** Opening MATERIAL TO PROCESS block **

theorem State.flushAct_kept {s : State} {a : Nat} (hw₀ : subMask 1989778612862203000889258858063989240128485204899153904642168860675072714121434804789249 w₀ = true) (h₀ : Kept w₀ s₀ s) :
    Kept w₀ s₀ (State.flushAct s a) := by
  refine Kept.trans (a := 1989778612862203000889258858063989240128485204899153904642168860675072714121434804789249) (t := s) ?_ hw₀ h₀
  clear h₀ hw₀
  unfold State.flushAct; try dsimp only
  repeat' first | (with_reducible first | assumption | exact Kept.refl _ _ | refine Kept.ite ?_ ?_ | refine State.flushLane_kept ?_ ?_ | refine State.forEach_kept ?_ ?_ | refine State.updSeq_kept ?_ ?_ | apply State.wr_kept) | (show Nat.testBit _ _ = true; rfl) | (show subMask _ _ = true; rfl) | exact inFam_SEQ_FLUSH | exact wrsOk_nil | apply wrsOk_cons | (intro _; try dsimp only) | split | dsimp only

theorem State.leaveSector_kept {s : State} {h : Nat} {d : SDesc} {shut : Bool} (hw₀ : subMask 485696865831277020675893910878041950765012146879109284297347203576232097062494675857 w₀ = true) (h₀ : Kept w₀ s₀ s) :
    Kept w₀ s₀ (State.leaveSector s h d shut) := by
  refine Kept.trans (a := 485696865831277020675893910878041950765012146879109284297347203576232097062494675857) (t := s) ?_ hw₀ h₀
  clear h₀ hw₀
  unfold State.leaveSector; try dsimp only
  repeat' first | (with_reducible first | assumption | exact Kept.refl _ _ | refine Kept.ite ?_ ?_ | refine State.abandonChannel_kept ?_ ?_ | refine State.closeGate_kept ?_ ?_ | refine State.rereadAbandoned_kept ?_ ?_ | refine State.returnSector_kept ?_ ?_) | (show Nat.testBit _ _ = true; rfl) | (show subMask _ _ = true; rfl) | (intro _; try dsimp only) | split | dsimp only

theorem State.stepDry_kept {s : State} {a : Nat} (hw₀ : subMask 485696865831277020675893910878041950765012146879109284297347203576232097062494675857 w₀ = true) (h₀ : Kept w₀ s₀ s) :
    Kept w₀ s₀ (State.stepDry s a) := by
  refine Kept.trans (a := 485696865831277020675893910878041950765012146879109284297347203576232097062494675857) (t := s) ?_ hw₀ h₀
  clear h₀ hw₀
  unfold State.stepDry; try dsimp only
  repeat' first | (with_reducible first | assumption | exact Kept.refl _ _ | refine Kept.ite ?_ ?_ | refine State.forEach_kept ?_ ?_ | refine State.leaveSector_kept ?_ ?_ | refine State.updSeq_kept ?_ ?_) | (show Nat.testBit _ _ = true; rfl) | (show subMask _ _ = true; rfl) | (intro _; try dsimp only) | split | dsimp only

theorem State.restart_kept {s : State} {a : Nat} (hw₀ : subMask 44384713757731871763589207632358113130710741084785477195409797266185046327808728920702903621926197000894941912236581575936375926745 w₀ = true) (h₀ : Kept w₀ s₀ s) :
    Kept w₀ s₀ (State.restart s a) := by
  refine Kept.trans (a := 44384713757731871763589207632358113130710741084785477195409797266185046327808728920702903621926197000894941912236581575936375926745) (t := s) ?_ hw₀ h₀
  clear h₀ hw₀
  unfold State.restart; try dsimp only
  repeat' first | (with_reducible first | assumption | exact Kept.refl _ _ | refine Kept.ite ?_ ?_ | refine State.closeGate_kept ?_ ?_ | refine State.fenceSeq_kept ?_ ?_ | refine State.flushAct_kept ?_ ?_ | refine State.forEach_kept ?_ ?_ | apply State.inc_kept | refine State.leaveSector_kept ?_ ?_ | apply State.raiseBit_kept | refine State.raiseSrc_kept ?_ ?_ | refine State.showEnds_kept ?_ ?_ | refine State.stepDry_kept ?_ ?_ | refine State.updSeq_kept ?_ ?_ | refine State.when_kept ?_ ?_ | refine State.wrs_kept ?_ ?_ ?_) | (show Nat.testBit _ _ = true; rfl) | (show subMask _ _ = true; rfl) | exact inFam_SEQ_EVT_CNT | exact inFam_SEQ_LC_SP | exact inFam_SEQ_PC | exact inFam_SEQ_STATUS | exact wrsOk_nil | apply wrsOk_cons | (intro _; try dsimp only) | split | dsimp only

theorem State.fetchStore_kept {s : State} {a : Nat} {nano : Bool} {addr : Nat} (hw₀ : subMask 44384713757731871763589207486774700033120375332253621167989410827204787305102813019820451120160170842706671809612993376096748716041 w₀ = true) (h₀ : Kept w₀ s₀ s) :
    Kept w₀ s₀ (State.fetchStore s a nano addr).1 := by
  refine Kept.trans (a := 44384713757731871763589207486774700033120375332253621167989410827204787305102813019820451120160170842706671809612993376096748716041) (t := s) ?_ hw₀ h₀
  clear h₀ hw₀
  unfold State.fetchStore; try dsimp only
  repeat' first | (with_reducible first | assumption | exact Kept.refl _ _ | refine Kept.ite ?_ ?_ | apply State.inc_kept | refine State.injDone_kept ?_ ?_ | apply State.raiseBit_kept | refine State.raiseSrc_kept ?_ ?_ | refine State.when_kept ?_ ?_) | (show Nat.testBit _ _ = true; rfl) | (show subMask _ _ = true; rfl) | exact inFam_SEQ_GSTATUS | exact inFam_SEQ_STATUS | exact inFam_SEQ_STORE_ERR | exact wrsOk_nil | apply wrsOk_cons | (intro _; try dsimp only) | split | dsimp only | refine Kept.lit rfl (.inr rfl) rfl rfl rfl rfl (.inr rfl) (.inr rfl) (.inr rfl) (.inr rfl) (.inr rfl) (.inr rfl) (.inr rfl) (.inr rfl) (.inl rfl) (.inr rfl) (.inr rfl) (.inl rfl) (.inr rfl) (.inr rfl) (.inr rfl) (.inr rfl) (.inl rfl) (.inl rfl) (.inr rfl) ?_
theorem State.fetchStore_keptp {s : State} {a : Nat} {nano : Bool} {addr : Nat} {a₀ : State} {b₀ : Nat} (e₀ : State.fetchStore s a nano addr = (a₀, b₀)) (hw₀ : subMask 44384713757731871763589207486774700033120375332253621167989410827204787305102813019820451120160170842706671809612993376096748716041 w₀ = true) (h₀ : Kept w₀ s₀ s) : Kept w₀ s₀ a₀ := by
  have g : Kept w₀ s₀ (State.fetchStore s a nano addr).1 := State.fetchStore_kept hw₀ h₀; rw [e₀] at g; exact g

theorem State.place_kept {s : State} {a p c : Nat} (hw₀ : subMask 486615791851464362002775370215070898001735697477415807813564338962918895659317207441 w₀ = true) (h₀ : Kept w₀ s₀ s) :
    Kept w₀ s₀ (State.place s a p c) := by
  refine Kept.trans (a := 486615791851464362002775370215070898001735697477415807813564338962918895659317207441) (t := s) ?_ hw₀ h₀
  clear h₀ hw₀
  unfold State.place; try dsimp only
  repeat' first | (with_reducible first | assumption | exact Kept.refl _ _ | refine Kept.ite ?_ ?_ | refine State.abandonChannel_kept ?_ ?_ | apply State.raiseBit_kept | refine State.rereadAbandoned_kept ?_ ?_ | refine State.returnSector_kept ?_ ?_ | refine State.updSeq_kept ?_ ?_) | (show Nat.testBit _ _ = true; rfl) | (show subMask _ _ = true; rfl) | exact inFam_SEQ_STATUS | exact wrsOk_nil | apply wrsOk_cons | (intro _; try dsimp only) | split | dsimp only

theorem State.cycles_kept {s : State} {a n : Nat} (hw₀ : subMask 8192 w₀ = true) (h₀ : Kept w₀ s₀ s) :
    Kept w₀ s₀ (State.cycles s a n) := by
  refine Kept.trans (a := 8192) (t := s) ?_ hw₀ h₀
  clear h₀ hw₀
  unfold State.cycles; try dsimp only
  repeat' first | (with_reducible first | assumption | exact Kept.refl _ _ | refine Kept.ite ?_ ?_ | refine State.updSeq_kept ?_ ?_) | (show Nat.testBit _ _ = true; rfl) | (show subMask _ _ = true; rfl) | (intro _; try dsimp only) | split | dsimp only

theorem State.hooksOff_kept {s : State} {a : Nat} (hw₀ : subMask 45427420268475430659332737993000283397102585042957379241877534964837091962034124803472611236604080038011407906009900217258091606966273 w₀ = true) (h₀ : Kept w₀ s₀ s) :
    Kept w₀ s₀ (State.hooksOff s a) := by
  refine Kept.trans (a := 45427420268475430659332737993000283397102585042957379241877534964837091962034124803472611236604080038011407906009900217258091606966273) (t := s) ?_ hw₀ h₀
  clear h₀ hw₀
  unfold State.hooksOff; try dsimp only
  repeat' first | (with_reducible first | assumption | exact Kept.refl _ _ | refine Kept.ite ?_ ?_ | apply State.clr_kept) | (show Nat.testBit _ _ = true; rfl) | (show subMask _ _ = true; rfl) | exact inFam_SEQ_CTRL | exact inFam_SEQ_CTRL_hold | exact wrsOk_nil | apply wrsOk_cons | (intro _; try dsimp only) | split | dsimp only

theorem State.hookBack_kept {s : State} {a : Nat} {bit : Fld} {i_ : Nat} (hf_ : inFam i_ bit.addr) (hi_ : w₀.testBit (32 + i_) = true) (hw₀ : subMask 45471804982233162531096327200632641510233295784042164244788547246056140553415178936807643573232149044548552542303872702421848977715161 w₀ = true) (h₀ : Kept w₀ s₀ s) :
    Kept w₀ s₀ (State.hookBack s a bit) := by
  unfold State.hookBack; try dsimp only
  repeat' first | (with_reducible first | assumption | exact Kept.refl _ _ | refine Kept.ite ?_ ?_ | refine State.hooksOff_kept ?_ ?_ | apply State.raiseBit_kept | refine State.restart_kept ?_ ?_ | refine State.updSeq_kept ?_ ?_ | apply State.wr_kept) | exact hi_ | exact testBit_sub hw₀ rfl | exact subMask_trans rfl hw₀ | exact hf_ _ | exact hf_ | exact inFam_SEQ_LC_SP | exact inFam_SEQ_PC | exact inFam_SEQ_STATUS | exact wrsOk_nil | apply wrsOk_cons | (intro _; try dsimp only) | split | dsimp only

theorem State.stackFault_kept {s : State} {a : Nat} (hw₀ : subMask 45471804982233162531096327200632641510233295784042164244788547246056140553415178936807643573232149044548552542303872702421848977715161 w₀ = true) (h₀ : Kept w₀ s₀ s) :
    Kept w₀ s₀ (State.stackFault s a) := by
  refine Kept.trans (a := 45471804982233162531096327200632641510233295784042164244788547246056140553415178936807643573232149044548552542303872702421848977715161) (t := s) ?_ hw₀ h₀
  clear h₀ hw₀
  unfold State.stackFault; try dsimp only
  repeat' first | (with_reducible first | assumption | exact Kept.refl _ _ | refine Kept.ite ?_ ?_ | apply State.hookBack_kept | apply State.raiseBit_kept | refine State.restart_kept ?_ ?_) | (show Nat.testBit _ _ = true; rfl) | (show subMask _ _ = true; rfl) | exact inFam_SEQ_STATUS | exact wrsOk_nil | apply wrsOk_cons | (intro _; try dsimp only) | split | dsimp only

theorem State.seqNext_kept {s : State} {a n : Nat} (hw₀ : subMask 45471804982233162531096327200632641510233295784042164244788547246056140553415178936807643573232149044548552542303872702421848977715161 w₀ = true) (h₀ : Kept w₀ s₀ s) :
    Kept w₀ s₀ (State.seqNext s a n) := by
  refine Kept.trans (a := 45471804982233162531096327200632641510233295784042164244788547246056140553415178936807643573232149044548552542303872702421848977715161) (t := s) ?_ hw₀ h₀
  clear h₀ hw₀
  unfold State.seqNext; try dsimp only
  repeat' first | (with_reducible first | assumption | exact Kept.refl _ _ | refine Kept.ite ?_ ?_ | refine State.cycles_kept ?_ ?_ | refine State.stackFault_kept ?_ ?_ | apply State.wr_kept) | (show Nat.testBit _ _ = true; rfl) | (show subMask _ _ = true; rfl) | exact inFam_SEQ_PC | exact wrsOk_nil | apply wrsOk_cons | (intro _; try dsimp only) | split | dsimp only

theorem State.seqGoto_kept {s : State} {a n : Nat} {target : Int} (hw₀ : subMask 45471804982233162531096327200632641510233295784042164244788547246056140553415178936807643573232149044548552542303872702421848977715161 w₀ = true) (h₀ : Kept w₀ s₀ s) :
    Kept w₀ s₀ (State.seqGoto s a n target) := by
  refine Kept.trans (a := 45471804982233162531096327200632641510233295784042164244788547246056140553415178936807643573232149044548552542303872702421848977715161) (t := s) ?_ hw₀ h₀
  clear h₀ hw₀
  unfold State.seqGoto; try dsimp only
  repeat' first | (with_reducible first | assumption | exact Kept.refl _ _ | refine Kept.ite ?_ ?_ | refine State.cycles_kept ?_ ?_ | apply State.hookBack_kept | refine State.stackFault_kept ?_ ?_ | apply State.wr_kept) | (show Nat.testBit _ _ = true; rfl) | (show subMask _ _ = true; rfl) | exact inFam_SEQ_PC | exact inFam_SEQ_STATUS | exact wrsOk_nil | apply wrsOk_cons | (intro _; try dsimp only) | split | dsimp only

theorem State.runNano_kept {s : State} {a naddr hsel : Nat} (hw₀ : subMask 45471804982233162531096327200632641510233295784601653004320656597492729696317041030817074384627629524285012092713243160663993776500697 w₀ = true) (h₀ : Kept w₀ s₀ s) :
    Kept w₀ s₀ (State.runNano s a naddr hsel) := by
  refine Kept.trans (a := 45471804982233162531096327200632641510233295784601653004320656597492729696317041030817074384627629524285012092713243160663993776500697) (t := s) ?_ hw₀ h₀
  clear h₀ hw₀
  unfold State.runNano; try dsimp only
  repeat' first | (with_reducible first | assumption | exact Kept.refl _ _ | refine Kept.ite ?_ ?_ | refine State.arm_kept ?_ ?_ | refine State.fetchStore_kept ?_ ?_ | refine State.place_kept ?_ ?_ | refine State.seqNext_kept ?_ ?_ | refine State.stackFault_kept ?_ ?_ | refine State.updSeq_kept ?_ ?_ | apply State.wr_kept | refine State.fetchStore_keptp (by assumption) ?_ ?_) | (show Nat.testBit _ _ = true; rfl) | (show subMask _ _ = true; rfl) | exact inFam_SEQ_LC_SP | exact wrsOk_nil | apply wrsOk_cons | (intro _; try dsimp only) | split | dsimp only

theorem State.wNano_kept {s : State} {a naddr hsel g : Nat} (hw₀ : subMask 45471804982233162531096327200632641510233295784601653004320656597492729696317041030817074384627629524285012092713243160663993776500697 w₀ = true) (h₀ : Kept w₀ s₀ s) :
    Kept w₀ s₀ (State.wNano s a naddr hsel g) := by
  refine Kept.trans (a := 45471804982233162531096327200632641510233295784601653004320656597492729696317041030817074384627629524285012092713243160663993776500697) (t := s) ?_ hw₀ h₀
  clear h₀ hw₀
  unfold State.wNano; try dsimp only
  repeat' first | (with_reducible first | assumption | exact Kept.refl _ _ | refine Kept.ite ?_ ?_ | refine State.runNano_kept ?_ ?_ | refine State.seqNext_kept ?_ ?_) | (show Nat.testBit _ _ = true; rfl) | (show subMask _ _ = true; rfl) | (intro _; try dsimp only) | split | dsimp only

** Closing MATERIAL TO PROCESS block **

TASK DESCRIPTION =
All lines above between those holding "unfold State.stackFault; try dsimp only" and "Kept w₀ s₀ (State.seqNext s a n) := by", inclusive, must be set down unchanged, and no other line may be included.

SOLUTION TO THIS EXERCISE =
  unfold State.stackFault; try dsimp only
  repeat' first | (with_reducible first | assumption | exact Kept.refl _ _ | refine Kept.ite ?_ ?_ | apply State.hookBack_kept | apply State.raiseBit_kept | refine State.restart_kept ?_ ?_) | (show Nat.testBit _ _ = true; rfl) | (show subMask _ _ = true; rfl) | exact inFam_SEQ_STATUS | exact wrsOk_nil | apply wrsOk_cons | (intro _; try dsimp only) | split | dsimp only

theorem State.seqNext_kept {s : State} {a n : Nat} (hw₀ : subMask 45471804982233162531096327200632641510233295784042164244788547246056140553415178936807643573232149044548552542303872702421848977715161 w₀ = true) (h₀ : Kept w₀ s₀ s) :
    Kept w₀ s₀ (State.seqNext s a n) := by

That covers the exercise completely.